|Home | About | Journals | Submit | Contact Us | Français|
The construct validity of fresh human cadaver as a training tool has not been established previously. The aims of this study were to investigate the construct validity of fresh frozen human cadaver as a method of training in minimal access surgery and determine if novices can be rapidly trained using this model to a safe level of performance.
Junior surgical trainees, novices (<3 laparoscopic procedure performed) in laparoscopic surgery, performed 10 repetitions of a set of structured laparoscopic tasks on fresh frozen cadavers.

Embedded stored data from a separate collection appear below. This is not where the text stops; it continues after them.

-- ==== Sys2Proof/Machine/Handles.lean ====
section
/-! DEFINITION. Handle instructions, OP 0x70 to 0x76, and the steps of layout conversions
(spec/07_handles.md, R199 to R224). -/

namespace Sys2Proof.Machine

/-! ### The table and its copies (R199, R200) -/

/-- Entry n of the table of the launch a context runs. -/
def State.entry (s : State) (g : AgentId) (n : Nat) : Option (BitVec 1024) :=
  match s.launchOf g with
  | some l => l.handles[n]?
  | none => none

/-- Change the handle registers of one context that hold an entry. -/
def Ctx.mapHandles (c : Ctx) (n : Nat) (f : BitVec 1024 → BitVec 1024) : Ctx :=
  { c with h := Vector.ofFn (fun i =>
      let r := c.h.get i
      if r.valid && r.index == n then { r with desc := f r.desc } else r) }

/-- Change the hardware fields of an entry, in the table and in every register that holds it. -/
def State.updEntry (s : State) (q : Fin 32) (c : Fin 4) (n : Nat) (f : BitVec 1024 → BitVec 1024) : State :=
  let s1 := s.modLaunch q c (fun l => { l with handles := l.handles.modify n f })
  match s.parts.find? (fun p => p.q == q) with
  | none => s1
  | some p =>
    { s1 with tiles := Vector.ofFn (fun t =>
        let y := s1.tiles.get t
        if p.clusters.getLsbD (t.val / 8) then { y with ctx := vset y.ctx c ((y.ctx.get c).mapHandles n f) } else y) }

/-- Cause 0x0B (R207): reason, table index, register number, dimension. -/
def handleTrap (b : Bool) (reason idx reg dim : Nat) : Option (Nat × Nat × Nat) :=
  trapIf b 0x0B (reason + idx % 2 ^ 16 * 2 ^ 8 + reg * 2 ^ 24 + dim * 2 ^ 32) 0

/-- Invalid and broken registers (reason 12, cause 0x0C). -/
def regTraps (c : Ctx) (hr : Fin 16) : List (Option (Nat × Nat × Nat)) :=
  let r := c.readH hr
  [handleTrap (!r.valid) 12 0 hr.val 0]

def brokenTrap (c : Ctx) (hr : Fin 16) : Option (Nat × Nat × Nat) :=
  let r := c.readH hr
  trapIf (dBits r.desc 112 4 2 == 2) 0x0C (r.index % 2 ^ 16 * 2 ^ 8) 0

/-! ### A read for which an instruction holds its context -/

/-- The bytes at a global address, once they have been read: the instruction holds meanwhile. -/
def withBytes (s : State) (ea align n : Nat) (rel : Bool) (poison : List (Option (Nat × Nat × Nat)))
    (go : List Byte → List Bool → State → Eff) : Eff :=
  match s.me.reqs.find? (fun r => r.op == .syncRead && r.ea == ea && r.by_.pc == s.me.pc) with
  | some r =>
    match r.stage with
    | .done bs po =>
      go bs po (s.modCtx s.cur (fun c => { c with reqs := c.reqs.filter (fun x => x.op != .syncRead) }))
    | _ => .hold
  | none =>
    globalAccess s .read .any align [(ea, ea)] { Attr.plain 0 with rel := rel } poison fun _ =>
      .wait (fun s => sendParts s .read (.plain 0) [onePart .syncRead ea n])

/-! ### hdef, hld, hst, hinv (R220) -/

/-- The conversion state of another descriptor: a register follows its entry (R200). -/
def takeState (e d : BitVec 1024) : BitVec 1024 := dPut d 104 0 192 (dBits e 104 0 192)

/-- The checks of the descriptor image, the write of the entry, and its conversion state in the registers that
hold it (R200, R220). -/
def defineEntry (s : State) (d a : Fin 32) (bs : List Byte) (po : List Bool) : Eff :=
  let idx := (s.me.readS d).toNat
  let img := BitVec.ofNat 1024 (leNat bs)
  let nh := match s.launchOf s.cur with | some l => l.handles.length | none => 0
  let cst := match s.entry s.cur idx with | some e => dBits e 112 4 2 | none => 0
  orTrap [trapIf (po.any id) 0x07 a.val 0, handleTrap (decide (nh ≤ idx)) 1 idx 0 0, handleTrap (cst == 1) 9 idx 0 0,
      (match defReason img with | some r => handleTrap true r idx 0 0 | none => none)] <|
    let s1 := s.modLaunchOf s.cur (fun l => { l with handles := l.handles.set idx img })
    .done (match s.launchOf s.cur with
      | some l => s1.updEntry l.q l.c idx (takeState img)
      | none => s1)

def execHdef (h : Hdr) (d a : Fin 32) (g : Bool) (s : State) : Out :=
  issue (.hdef h d a g) [.s d, .s a] s fun s =>
    let addr := (s.me.readS a).toNat
    let pre := [poisonS s.me [d, a], alignCheck addr 128]
    if g then withBytes s addr 128 128 false pre fun bs po s => defineEntry s d a bs po
    else
      orTrap (pre ++ [trapIf (decide (scratchEnd < addr + 128)) 0x06 addr addr]) <|
        if scratchHold s addr 128 then .hold
        else defineEntry s d a (s.scratch.read addr 128) (s.scratch.readPoison addr 128)

def execHld (h : Hdr) (d : Fin 16) (a : Fin 32) (off : BitVec 20) (s : State) : Out :=
  issue (.hld h d a off) [.s a] s fun s =>
    let idx := ((s.me.readS a) + off.zeroExtend 64).toNat
    match s.entry s.cur idx with
    | none => orTrap [poisonS s.me [a], handleTrap true 1 idx d.val 0] .hold
    | some e =>
      orTrap [poisonS s.me [a]] <| s.onCtx fun c => c.writeH d ⟨true, idx, e⟩

def execHst (h : Hdr) (d a : Fin 32) (g : Bool) (s : State) : Out :=
  issue (.hst h d a g) [.s d, .s a] s fun s =>
    let addr := (s.me.readS a).toNat
    let idx := (s.me.readS d).toNat
    let pre := [poisonS s.me [d, a], alignCheck addr 128]
    let e := s.entry s.cur idx
    let bs := leBytes 128 (match e with | some e => e.toNat | none => 0)
    let bad := handleTrap e.isNone 1 idx 0 0
    if g then
      globalAccess s .write .any 128 [(addr, addr)] (.plain 0) (pre ++ [bad]) fun _ =>
        .done (sendParts s .write (.plain 0) [onePart (.store bs (List.replicate 128 true) false) addr 128])
    else
      orTrap (pre ++ [bad, trapIf (decide (scratchEnd < addr + 128)) 0x06 addr addr]) <|
        if scratchHold s addr 128 then .hold else .done (s.modScratch (fun x => x.write addr bs))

Expert laparoscopists (>100 laparoscopic procedures) performed 3 repetitions of identical tasks. Performances were scored using a validated, objective Global Operative Assessment of Laparoscopic Skills scale. Scores for 3 consecutive repetitions were compared between experts and novices to determine construct validity. Furthermore, to determine if the novices reached a safe level, a trimmed mean of the experts score was used to define a benchmark.
Mann-Whitney U test was used for construct validity analysis and 1-sample t test to compare performances of the novice group with the benchmark safe score.

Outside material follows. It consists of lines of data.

-- ==== Sys2Proof/Machine/Regions.lean ====
section
/-! DEFINITION. Fabric regions: the instructions of OP 0xD8 to 0xDA, their steps and the arrival of
tokens (spec/13_fabric.md, R352 to R368, R377 to R380; R126, R127, R457). -/

namespace Sys2Proof.Machine

/-! ### Regions -/

def State.region (s : State) (r : Fin 128) : Region := s.regions.get r

def State.modRegion (s : State) (r : Fin 128) (f : Region → Region) : State :=
  { s with regions := vset s.regions r (f (s.regions.get r)) }

def dieOfRegion (r : Fin 128) : Fin 2 := if r.val < 64 then 0 else 1

/-- The cluster of a region. -/
def clusterOfRegion (r : Fin 128) : Fin 32 := ⟨r.val / 4, by omega⟩

/-- The region of partition number n, when the part has it (R352, R441). -/
def State.regionOf (s : State) (q : Fin 32) (n : Nat) : Option (Fin 128) :=
  match s.cgOfPart q (n / 4) with
  | some cl => let r : Fin 128 := ⟨4 * cl.val + n % 4, by omega⟩; if s.pf.availRg.getLsbD r.val then some r else none
  | none => none

/-- The partition number of a region. -/
def State.regionPart (s : State) (q : Fin 32) (r : Fin 128) : Nat :=
  match s.parts.find? (fun p => p.q == q) with
  | some p => 4 * (p.clusterList.takeWhile (fun i => decide (i.val < r.val / 4))).length + r.val % 4
  | none => r.val

/-! ### Clocks (R355, R356) -/

/-- The step of a frequency: the least k whose 3,600 / k MHz is no higher. -/
def stepOf (f : Nat) : Nat := Nat.max 4 (Nat.min 72 (ceilDiv 3600 (Nat.max 1 f)))

/-- The requested frequency in MHz; a region that was asked for none takes its configuration's highest clock. -/
def Region.reqFreq (x : Region) : Nat := if x.req = 0 then (match x.active with | some c => c.fmax | none => 900) else x.req

/-- The requested step. -/
def Region.reqStep (x : Region) : Nat := stepOf x.reqFreq

/-- The step in force. -/
def Region.step (x : Region) : Nat := Nat.max x.reqStep x.capk

/-- The region's clock runs. -/
def Region.clocked (x : Region) : Bool := (x.st == 1 || x.st == 2) && !x.relock

/-! ### The operator (R359, R360) -/

/-- The operator asserts idle. -/
def Region.idle (x : Region) : Bool :=
  match x.active with
  | some c => x.op.idle c.idhash
  | none => true

/-- A port's direction and token size under a configuration. -/
def RgCfg.port (c : RgCfg) (m : Fin 14) : Nat × Nat := c.ports.getD m.val (0, 4)

/-- The payload a port carries: ports 12 and 13 carry bit 0 only (Table 13.1). -/
def portBits (m : Fin 14) (b : BitVec 512) : BitVec 512 := if 12 ≤ m.val then b &&& 1 else b

/-- The launch that owns a region; one whose contexts are saved does not run (R154, R352). -/
def State.ownerOf (s : State) (r : Fin 128) : Option Launch :=
  (s.region r).owner.bind (fun n => s.launches.find? (fun l => l.id == n))

/-- A token of the head of a port's input edge, with the region's launch. -/
def portHead (s : State) (r : Fin 128) (m : Fin 14) : Option (Launch × Edge × Token) :=
  match s.ownerOf r with
  | none => none
  | some l =>
    match l.edges.find? (fun e => e.dst == .region r m) with
    | none => none
    | some e => match e.queue with
      | t :: _ => some (l, e, t)
      | [] => none

/-- The head token of a port is accepted. -/
def takePort (s : State) (l : Launch) (e : Edge) : State :=
  s.modLaunch l.q l.c (fun x => x.modEdge e.num (fun e =>
    { e with queue := e.queue.drop 1, returning := e.returning + 1, ended := e.ended || (e.queue.take 1).any (fun t => t.eos) }))

/-- Send what the output buffers hold while credits last; the port stamps the launch's tag (R359). -/
def flushPorts (s : State) (r : Fin 128) : State :=
  (s.region r).outbuf.foldl (fun s b =>
    match s.ownerOf r with
    | none => s
    | some l =>
      match l.edges.find? (fun e => e.src == .region r b.port) with
      | none => s
      | some e =>
        if e.credits = 0 ∨ (s.region r).outbuf.find? (fun x => x.port == b.port) ≠ some b then s
        else
          let tok : Token := ⟨b.bits, b.eos, b.poison, l.c⟩
          (s.modLaunch l.q l.c (fun x => x.modEdge e.num (fun e => { e with inflight := e.inflight ++ [tok], credits := e.credits - 1 }))).modRegion r
            (fun x => { x with outbuf := x.outbuf.erase b })) s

Ten novices and 2 experts were recruited. Four out of 5 tasks (nondominant to dominant hand transfer; simulated appendicectomy; intracorporeal and extracorporeal knot tying) showed construct validity. Novices’ scores became comparable to benchmark scores between the eighth and tenth repetition.

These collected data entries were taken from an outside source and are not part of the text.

/-- The status of a record for partition p whose addresses lie in memory context m (R150). Of several that apply the
spec names none: a malformed record comes before a busy context, then units in use, then no room. A launch counts
against the eight of every die on which its partition has clusters (DESIGN CHOICE, log 19). -/
def State.acceptStatus (s : State) (p : Partition) (m : Fin 128) (r : BitVec 512) : Nat :=
  let c : Fin 4 := Fin.ofNat 4 (bitsAt r.toNat 96 2)
  if !recordOk r then 2
  else if (s.launch p.q c).isSome then 1
  else if s.launches.any (fun l => l.q == p.q && l.clashes r) then 3
  else if (match s.claims p m r with | some k => s.claimsFail p s.nextLaunch k | none => false) then 3
  else if p.dies.any (fun d => decide (8 ≤ s.settingUp d)) then 4
  else 0

/-- The lead accepts or refuses a record; an accepted one is a launch in set-up, whose claims stand from now on. -/
def State.submit (s : State) (p : Partition) (m : Fin 128) (r : BitVec 512)
    (notify : Option (Fin 256 × Fin 4 × Fin 16 × Nat)) : Nat × State :=
  let st := s.acceptStatus p m r
  if st ≠ 0 then (st, s)
  else
    let k := (s.claims p m r).getD ⟨0, [], [], []⟩
    let l : Launch :=
      { id := s.nextLaunch, q := p.q, c := Fin.ofNat 4 (bitsAt r.toNat 96 2), rcd := r, phase := .setup, doneDies := [],
        awaiting := p.dies.map .die, mctx := m, parked := none, ending := none, insts := [], edges := [], handles := [],
        groups := [], tiles := [], ranges := [], routes := [], vcs := k.links, regions := k.regions, staSlots := k.stas,
        pushes := [], boxes := [],
        notify := notify, saving := [], saved := [] }
    (0, { s with launches := s.launches ++ [l], nextLaunch := s.nextLaunch + 1 })

/-- SUBMISSION: a Memory Write TLP of some bytes at an offset in SUBWIN; one that is not 64 bytes at its start is refused
with status 2, and so is each part of one that is split (R412). A function whose partition does not exist discards
it (R410). -/
def execSubmission (q : Fin 32) (w : SubWrite) (rcd : BitVec 512) (s : State) : Out :=
  match s.part q with
  | none => .next s
  | some p =>
    let r := if w.off = 0 ∧ w.bytes = 64 then s.submit p (mctxOf q (Fin.ofNat 4 (bitsAt rcd.toNat 96 2))) rcd none else (2, s)
    .next (r.2.modVf q (fun v => { v with status := BitVec.ofNat 8 r.1, seq := v.seq + 1 }))

/-! ### launch (R173) -/

/-- The reads and writes the firing has sent are not all performed. -/
def unreleased (s : State) : Bool := s.me.reqs.any (fun r => r.op != .syncRead && r.op.waited)

def execLaunch (h : Hdr) (x y : Fin 32) (cl : Clauses) (s : State) : Out :=
  let ins := Instr.launch h x y cl
  issue ins [.s y] s fun s => onTileCtx s fun t c =>
    let a := (s.me.readS y).toNat
    orTrap [trapIf (!(s.view s.cur).devl) 0x03 0x3B 0, poisonS s.me [y], alignCheck a 64, maskTrap s ins] <| afterDrain s <|
      if unreleased s then .hold
      else withBytes s a 64 64 true [] fun bs po s =>
        orTrap [trapIf (po.any id) 0x07 y.val a] <|
          match s.launchOf s.cur with
          | none => .hold
          | some l =>
            match s.part l.q with
            | none => .hold
            | some p =>
              let r := s.submit p (mctxOf l.q l.c) (BitVec.ofNat 512 (leNat bs)) ((sqOf ins).map (fun q => (t, c, q, l.id)))
              .done (r.2.modCtx s.cur (fun k => k.writeS x (BitVec.ofNat 64 r.1) false))

/-! ### Writes of a unit to virtual addresses -/

/-- What writing bytes comes to: the state in which their lines have passed; a line that another access holds, with nothing
written; a missing page; or the step that fails, 0 for a loss. -/
inductive Stored where
  | ok (s : State)
  | wait
  | park (va level : Nat)
  | fail (step va : Nat)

Minimal access surgical training using fresh frozen human cadavers appears to have construct validity. The laparoscopic skills of novices can be accelerated through to a safe level within 8 to 10 repetitions.
The history of using human cadavers for learning anatomy can be traced back to 1sixth century AD when Andrea Vesalius, referred to as the Father of Anatomy, published an epic on anatomical examination in 1543 AD, titled de humani corporis fabrica (on the fabric of the human body).1 Until recently, cadavers have been used for dissection and demonstration of anatomy but not to train in surgical procedures.1 This concept took a major revamp when the United Kingdom (UK) Human Tissue Act 2004 established standards and provided guidance to clinicians to carry out education and training using cadaveric materials. This allowed for research, education, and surgical skills training to be carried out on donors who bequeathed their bodies to medical science.
Prior to implementation of any training tool, evaluation and validation of the tool and its parameters are mandatory.2 Construct validity can be defined as “evaluating a testing instrument based on the degree to which the test item identifies the quality, ability, or trait it was designed to measure.”3 This is usually done by measuring the performance in 2 groups that are hypothesized to differ in the skill being measured by the instrument (e.g., experienced surgeons and novices).2,4,5 There is a paucity of studies on human cadavers as a method of simulated training for laparoscopic procedures and none dealing specifically with construct validity or evaluating “fresh cadaver” as a training tool.6–9
There are multiple factors that will aid rapid acquisition of technical surgical skills, but evidence of the construct validity of fresh frozen cadaver (FFC) use in operative skills training has not been established to date. With both access to and availability of human cadavers being strictly controlled, it is also important to know how much exposure (e.g., number of repetitions of a particular procedure) is needed to reach an acceptable level of safety to operate on live subjects.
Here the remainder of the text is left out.